## Brief
All entries, exactly as written, should be output again.

## Records
-- ==== Sys2Proof/Machine/Flags.lean ====
section
/-! DEFINITION. The condition codes (spec/10_state.md R26 to R34) and every ALU function of the spec: each answers its
result and the whole CC byte afterwards, flags it does not write untouched (R27). -/

namespace Sys2Proof.Machine

/-- The eight flags of CC (10_state R26). -/
inductive Flag where
  | e | f | h | i | n | z | v | c
deriving DecidableEq, Repr

/-- A flag's bit (10_state R26). -/
def flagBit : Flag → Nat
  | .e => 7
  | .f => 6
  | .h => 5
  | .i => 4
  | .n => 3
  | .z => 2
  | .v => 1
  | .c => 0

/-- `CC.f`. -/
def getFlag (fl : Flag) (cc : Byte) : Bool := cc.getLsbD (flagBit fl)

/-- `CC.f <- on`. -/
def setFlag (fl : Flag) (on : Bool) (cc : Byte) : Byte :=
  if on then cc ||| (1#8 <<< flagBit fl) else cc &&& ~~~(1#8 <<< flagBit fl)

/-- A result with the CC byte that goes with it. -/
structure Alu (w : Nat) where
  value : BitVec w
  cc : Byte
deriving DecidableEq, Repr

/-- `CC.N` and `CC.Z` from a value (41_arith_logic_8bit R153, 42_arith_16bit R202). -/
def setNZ {w : Nat} (v : BitVec w) (cc : Byte) : Byte :=
  cc |> setFlag .n v.msb |> setFlag .z (decide (v = 0))

/-! ## Two operands -/

/-- `add8` (41_arith_logic_8bit R150). -/
def add8 (a b : Byte) (cin : Bool) (cc : Byte) : Alu 8 :=
  let raw := a.toNat + b.toNat + cin.toNat
  let r := BitVec.ofNat 8 raw
  { value := r
    cc := cc
      |> setNZ r
      |> setFlag .c (decide (255 < raw))
      |> setFlag .v ((a ^^^ r) &&& (b ^^^ r)).msb
      |> setFlag .h (decide (15 < a.toNat % 16 + b.toNat % 16 + cin.toNat)) }

/-- `sub8` (41_arith_logic_8bit R151): C is the borrow, H is not written. -/
def sub8 (a b : Byte) (bin : Bool) (cc : Byte) : Alu 8 :=
  let raw : Int := a.toNat - b.toNat - bin.toNat
  let r := BitVec.ofInt 8 raw
  { value := r
    cc := cc
      |> setNZ r
      |> setFlag .c (decide (raw < 0))
      |> setFlag .v ((a ^^^ b) &&& (a ^^^ r)).msb }

/-- `logic8` (41_arith_logic_8bit R152): V cleared, C and H kept. -/
def logic8 (r : Byte) (cc : Byte) : Alu 8 :=
  { value := r, cc := cc |> setNZ r |> setFlag .v false }

/-- `add16` (42_arith_16bit R200). -/
def add16 (a b : Word) (cc : Byte) : Alu 16 :=
  let raw := a.toNat + b.toNat
  let r := BitVec.ofNat 16 raw
  { value := r
    cc := cc
      |> setNZ r
      |> setFlag .c (decide (65535 < raw))
      |> setFlag .v ((a ^^^ r) &&& (b ^^^ r)).msb }

/-- `sub16` (42_arith_16bit R201). -/
def sub16 (a b : Word) (cc : Byte) : Alu 16 :=
  let raw : Int := a.toNat - b.toNat
  let r := BitVec.ofInt 16 raw
  { value := r
    cc := cc
      |> setNZ r
      |> setFlag .c (decide (raw < 0))
      |> setFlag .v ((a ^^^ b) &&& (a ^^^ r)).msb }

/-- The product of MUL, Z from its 16 bits and C from its bit 7 (41_arith_logic_8bit R178). -/
def mul8 (a b : Byte) (cc : Byte) : Alu 16 :=
  let p := BitVec.ofNat 16 (a.toNat * b.toNat)
  { value := p, cc := cc |> setFlag .z (decide (p = 0)) |> setFlag .c (p.getLsbD 7) }

/-- DAA: both tests on A before any correction; C is set or kept (41_arith_logic_8bit R179). -/
def daa8 (a : Byte) (cc : Byte) : Alu 8 :=
  let low := decide (9 < a.toNat % 16) || getFlag .h cc
  let high := decide (0x99 < a.toNat) || getFlag .c cc
  let r := BitVec.ofNat 8 (a.toNat + (if low then 0x06 else 0) + (if high then 0x60 else 0))
  { value := r, cc := cc |> setFlag .c (getFlag .c cc || high) |> setNZ r }

/-! ## One operand (43_unary_shift R220 to R230) -/

/-- `neg8` (R220). -/
def neg8 (m : Byte) (cc : Byte) : Alu 8 := sub8 0 m false cc

/-- `com8` (R221): V cleared, C set. -/
def com8 (m : Byte) (cc : Byte) : Alu 8 :=
  let r := m ^^^ 0xFF#8
  { value := r, cc := cc |> setNZ r |> setFlag .v false |> setFlag .c true }

/-- `inc8` (R222): C kept. -/
def inc8 (m : Byte) (cc : Byte) : Alu 8 :=
  let r := m + 1
  { value := r, cc := cc |> setNZ r |> setFlag .v (decide (m = 0x7F#8)) }

/-- `dec8` (R223): C kept. -/
def dec8 (m : Byte) (cc : Byte) : Alu 8 :=
  let r := m - 1
  { value := r, cc := cc |> setNZ r |> setFlag .v (decide (m = 0x80#8)) }

/-- `tst8` (R224): the operand is left as it is; V cleared, C kept. -/
def tst8 (m : Byte) (cc : Byte) : Alu 8 :=
  { value := m, cc := cc |> setNZ m |> setFlag .v false }

/-- `clr8` (R225). -/
def clr8 (cc : Byte) : Alu 8 :=
  { value := 0
    cc := cc |> setFlag .n false |> setFlag .z true |> setFlag .v false |> setFlag .c false }

/-- `asl8` (R226). -/
def asl8 (m : Byte) (cc : Byte) : Alu 8 :=
  let r := m <<< 1
  { value := r
    cc := cc |> setNZ r |> setFlag .v (m.getLsbD 7 ^^ m.getLsbD 6) |> setFlag .c (m.getLsbD 7) }

/-- `asr8` (R227): V kept. -/
def asr8 (m : Byte) (cc : Byte) : Alu 8 :=
  let r := (m >>> 1) ||| (m &&& 0x80#8)
  { value := r, cc := cc |> setNZ r |> setFlag .c (m.getLsbD 0) }

/-- `lsr8` (R228): V kept. -/
def lsr8 (m : Byte) (cc : Byte) : Alu 8 :=
  let r := m >>> 1
  { value := r, cc := cc |> setNZ r |> setFlag .c (m.getLsbD 0) }

/-- `rol8` (R229): the old C enters bit 0. -/
def rol8 (m : Byte) (cc : Byte) : Alu 8 :=
  let r := (m <<< 1) ||| (if getFlag .c cc then 0x01#8 else 0x00#8)
  { value := r
    cc := cc |> setNZ r |> setFlag .v (m.getLsbD 7 ^^ m.getLsbD 6) |> setFlag .c (m.getLsbD 7) }

/-- `ror8` (R230): the old C enters bit 7; V kept. -/
def ror8 (m : Byte) (cc : Byte) : Alu 8 :=
  let r := (m >>> 1) ||| (if getFlag .c cc then 0x80#8 else 0x00#8)
  { value := r, cc := cc |> setNZ r |> setFlag .c (m.getLsbD 0) }

/-! ## Branch conditions -/

/-- The sixteen predicates of the branches (46_control_transfer R331). -/
inductive Cond where
  | ra | rn | hi | ls | cc | cs | ne | eq | vc | vs | pl | mi | ge | lt | gt | le
deriving DecidableEq, Repr

/-- Whether a branch is taken, from CC as it stands before it (46_control_transfer R331). -/
def condHolds (k : Cond) (cc : Byte) : Bool :=
  let n := getFlag .n cc
  let z := getFlag .z cc
  let v := getFlag .v cc
  let c := getFlag .c cc
  match k with
  | .ra => true
  | .rn => false
  | .hi => !c && !z
  | .ls => c || z
  | .cc => !c
  | .cs => c
  | .ne => !z
  | .eq => z
  | .vc => !v
  | .vs => v
  | .pl => !n
  | .mi => n
  | .ge => n == v
  | .lt => n != v
  | .gt => !z && n == v
  | .le => z || n != v

end Sys2Proof.Machine
end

## Task answer
-- ==== Sys2Proof/Machine/Flags.lean ====
section
/-! DEFINITION. The condition codes (spec/10_state.md R26 to R34) and every ALU function of the spec: each answers its
result and the whole CC byte afterwards, flags it does not write untouched (R27). -/

namespace Sys2Proof.Machine

/-- The eight flags of CC (10_state R26). -/
inductive Flag where
  | e | f | h | i | n | z | v | c
deriving DecidableEq, Repr

/-- A flag's bit (10_state R26). -/
def flagBit : Flag → Nat
  | .e => 7
  | .f => 6
  | .h => 5
  | .i => 4
  | .n => 3
  | .z => 2
  | .v => 1
  | .c => 0

/-- `CC.f`. -/
def getFlag (fl : Flag) (cc : Byte) : Bool := cc.getLsbD (flagBit fl)

/-- `CC.f <- on`. -/
def setFlag (fl : Flag) (on : Bool) (cc : Byte) : Byte :=
  if on then cc ||| (1#8 <<< flagBit fl) else cc &&& ~~~(1#8 <<< flagBit fl)

/-- A result with the CC byte that goes with it. -/
structure Alu (w : Nat) where
  value : BitVec w
  cc : Byte
deriving DecidableEq, Repr

/-- `CC.N` and `CC.Z` from a value (41_arith_logic_8bit R153, 42_arith_16bit R202). -/
def setNZ {w : Nat} (v : BitVec w) (cc : Byte) : Byte :=
  cc |> setFlag .n v.msb |> setFlag .z (decide (v = 0))

/-! ## Two operands -/

/-- `add8` (41_arith_logic_8bit R150). -/
def add8 (a b : Byte) (cin : Bool) (cc : Byte) : Alu 8 :=
  let raw := a.toNat + b.toNat + cin.toNat
  let r := BitVec.ofNat 8 raw
  { value := r
    cc := cc
      |> setNZ r
      |> setFlag .c (decide (255 < raw))
      |> setFlag .v ((a ^^^ r) &&& (b ^^^ r)).msb
      |> setFlag .h (decide (15 < a.toNat % 16 + b.toNat % 16 + cin.toNat)) }

/-- `sub8` (41_arith_logic_8bit R151): C is the borrow, H is not written. -/
def sub8 (a b : Byte) (bin : Bool) (cc : Byte) : Alu 8 :=
  let raw : Int := a.toNat - b.toNat - bin.toNat
  let r := BitVec.ofInt 8 raw
  { value := r
    cc := cc
      |> setNZ r
      |> setFlag .c (decide (raw < 0))
      |> setFlag .v ((a ^^^ b) &&& (a ^^^ r)).msb }

/-- `logic8` (41_arith_logic_8bit R152): V cleared, C and H kept. -/
def logic8 (r : Byte) (cc : Byte) : Alu 8 :=
  { value := r, cc := cc |> setNZ r |> setFlag .v false }

/-- `add16` (42_arith_16bit R200). -/
def add16 (a b : Word) (cc : Byte) : Alu 16 :=
  let raw := a.toNat + b.toNat
  let r := BitVec.ofNat 16 raw
  { value := r
    cc := cc
      |> setNZ r
      |> setFlag .c (decide (65535 < raw))
      |> setFlag .v ((a ^^^ r) &&& (b ^^^ r)).msb }

/-- `sub16` (42_arith_16bit R201). -/
def sub16 (a b : Word) (cc : Byte) : Alu 16 :=
  let raw : Int := a.toNat - b.toNat
  let r := BitVec.ofInt 16 raw
  { value := r
    cc := cc
      |> setNZ r
      |> setFlag .c (decide (raw < 0))
      |> setFlag .v ((a ^^^ b) &&& (a ^^^ r)).msb }

/-- The product of MUL, Z from its 16 bits and C from its bit 7 (41_arith_logic_8bit R178). -/
def mul8 (a b : Byte) (cc : Byte) : Alu 16 :=
  let p := BitVec.ofNat 16 (a.toNat * b.toNat)
  { value := p, cc := cc |> setFlag .z (decide (p = 0)) |> setFlag .c (p.getLsbD 7) }

/-- DAA: both tests on A before any correction; C is set or kept (41_arith_logic_8bit R179). -/
def daa8 (a : Byte) (cc : Byte) : Alu 8 :=
  let low := decide (9 < a.toNat % 16) || getFlag .h cc
  let high := decide (0x99 < a.toNat) || getFlag .c cc
  let r := BitVec.ofNat 8 (a.toNat + (if low then 0x06 else 0) + (if high then 0x60 else 0))
  { value := r, cc := cc |> setFlag .c (getFlag .c cc || high) |> setNZ r }

/-! ## One operand (43_unary_shift R220 to R230) -/

/-- `neg8` (R220). -/
def neg8 (m : Byte) (cc : Byte) : Alu 8 := sub8 0 m false cc

/-- `com8` (R221): V cleared, C set. -/
def com8 (m : Byte) (cc : Byte) : Alu 8 :=
  let r := m ^^^ 0xFF#8
  { value := r, cc := cc |> setNZ r |> setFlag .v false |> setFlag .c true }

/-- `inc8` (R222): C kept. -/
def inc8 (m : Byte) (cc : Byte) : Alu 8 :=
  let r := m + 1
  { value := r, cc := cc |> setNZ r |> setFlag .v (decide (m = 0x7F#8)) }

/-- `dec8` (R223): C kept. -/
def dec8 (m : Byte) (cc : Byte) : Alu 8 :=
  let r := m - 1
  { value := r, cc := cc |> setNZ r |> setFlag .v (decide (m = 0x80#8)) }

/-- `tst8` (R224): the operand is left as it is; V cleared, C kept. -/
def tst8 (m : Byte) (cc : Byte) : Alu 8 :=
  { value := m, cc := cc |> setNZ m |> setFlag .v false }

/-- `clr8` (R225). -/
def clr8 (cc : Byte) : Alu 8 :=
  { value := 0
    cc := cc |> setFlag .n false |> setFlag .z true |> setFlag .v false |> setFlag .c false }

/-- `asl8` (R226). -/
def asl8 (m : Byte) (cc : Byte) : Alu 8 :=
  let r := m <<< 1
  { value := r
    cc := cc |> setNZ r |> setFlag .v (m.getLsbD 7 ^^ m.getLsbD 6) |> setFlag .c (m.getLsbD 7) }

/-- `asr8` (R227): V kept. -/
def asr8 (m : Byte) (cc : Byte) : Alu 8 :=
  let r := (m >>> 1) ||| (m &&& 0x80#8)
  { value := r, cc := cc |> setNZ r |> setFlag .c (m.getLsbD 0) }

/-- `lsr8` (R228): V kept. -/
def lsr8 (m : Byte) (cc : Byte) : Alu 8 :=
  let r := m >>> 1
  { value := r, cc := cc |> setNZ r |> setFlag .c (m.getLsbD 0) }

/-- `rol8` (R229): the old C enters bit 0. -/
def rol8 (m : Byte) (cc : Byte) : Alu 8 :=
  let r := (m <<< 1) ||| (if getFlag .c cc then 0x01#8 else 0x00#8)
  { value := r
    cc := cc |> setNZ r |> setFlag .v (m.getLsbD 7 ^^ m.getLsbD 6) |> setFlag .c (m.getLsbD 7) }

/-- `ror8` (R230): the old C enters bit 7; V kept. -/
def ror8 (m : Byte) (cc : Byte) : Alu 8 :=
  let r := (m >>> 1) ||| (if getFlag .c cc then 0x80#8 else 0x00#8)
  { value := r, cc := cc |> setNZ r |> setFlag .c (m.getLsbD 0) }

/-! ## Branch conditions -/

/-- The sixteen predicates of the branches (46_control_transfer R331). -/
inductive Cond where
  | ra | rn | hi | ls | cc | cs | ne | eq | vc | vs | pl | mi | ge | lt | gt | le
deriving DecidableEq, Repr

/-- Whether a branch is taken, from CC as it stands before it (46_control_transfer R331). -/
def condHolds (k : Cond) (cc : Byte) : Bool :=
  let n := getFlag .n cc
  let z := getFlag .z cc
  let v := getFlag .v cc
  let c := getFlag .c cc
  match k with
  | .ra => true
  | .rn => false
  | .hi => !c && !z
  | .ls => c || z
  | .cc => !c
  | .cs => c
  | .ne => !z
  | .eq => z
  | .vc => !v
  | .vs => v
  | .pl => !n
  | .mi => n
  | .ge => n == v
  | .lt => n != v
  | .gt => !z && n == v
  | .le => z || n != v

end Sys2Proof.Machine
end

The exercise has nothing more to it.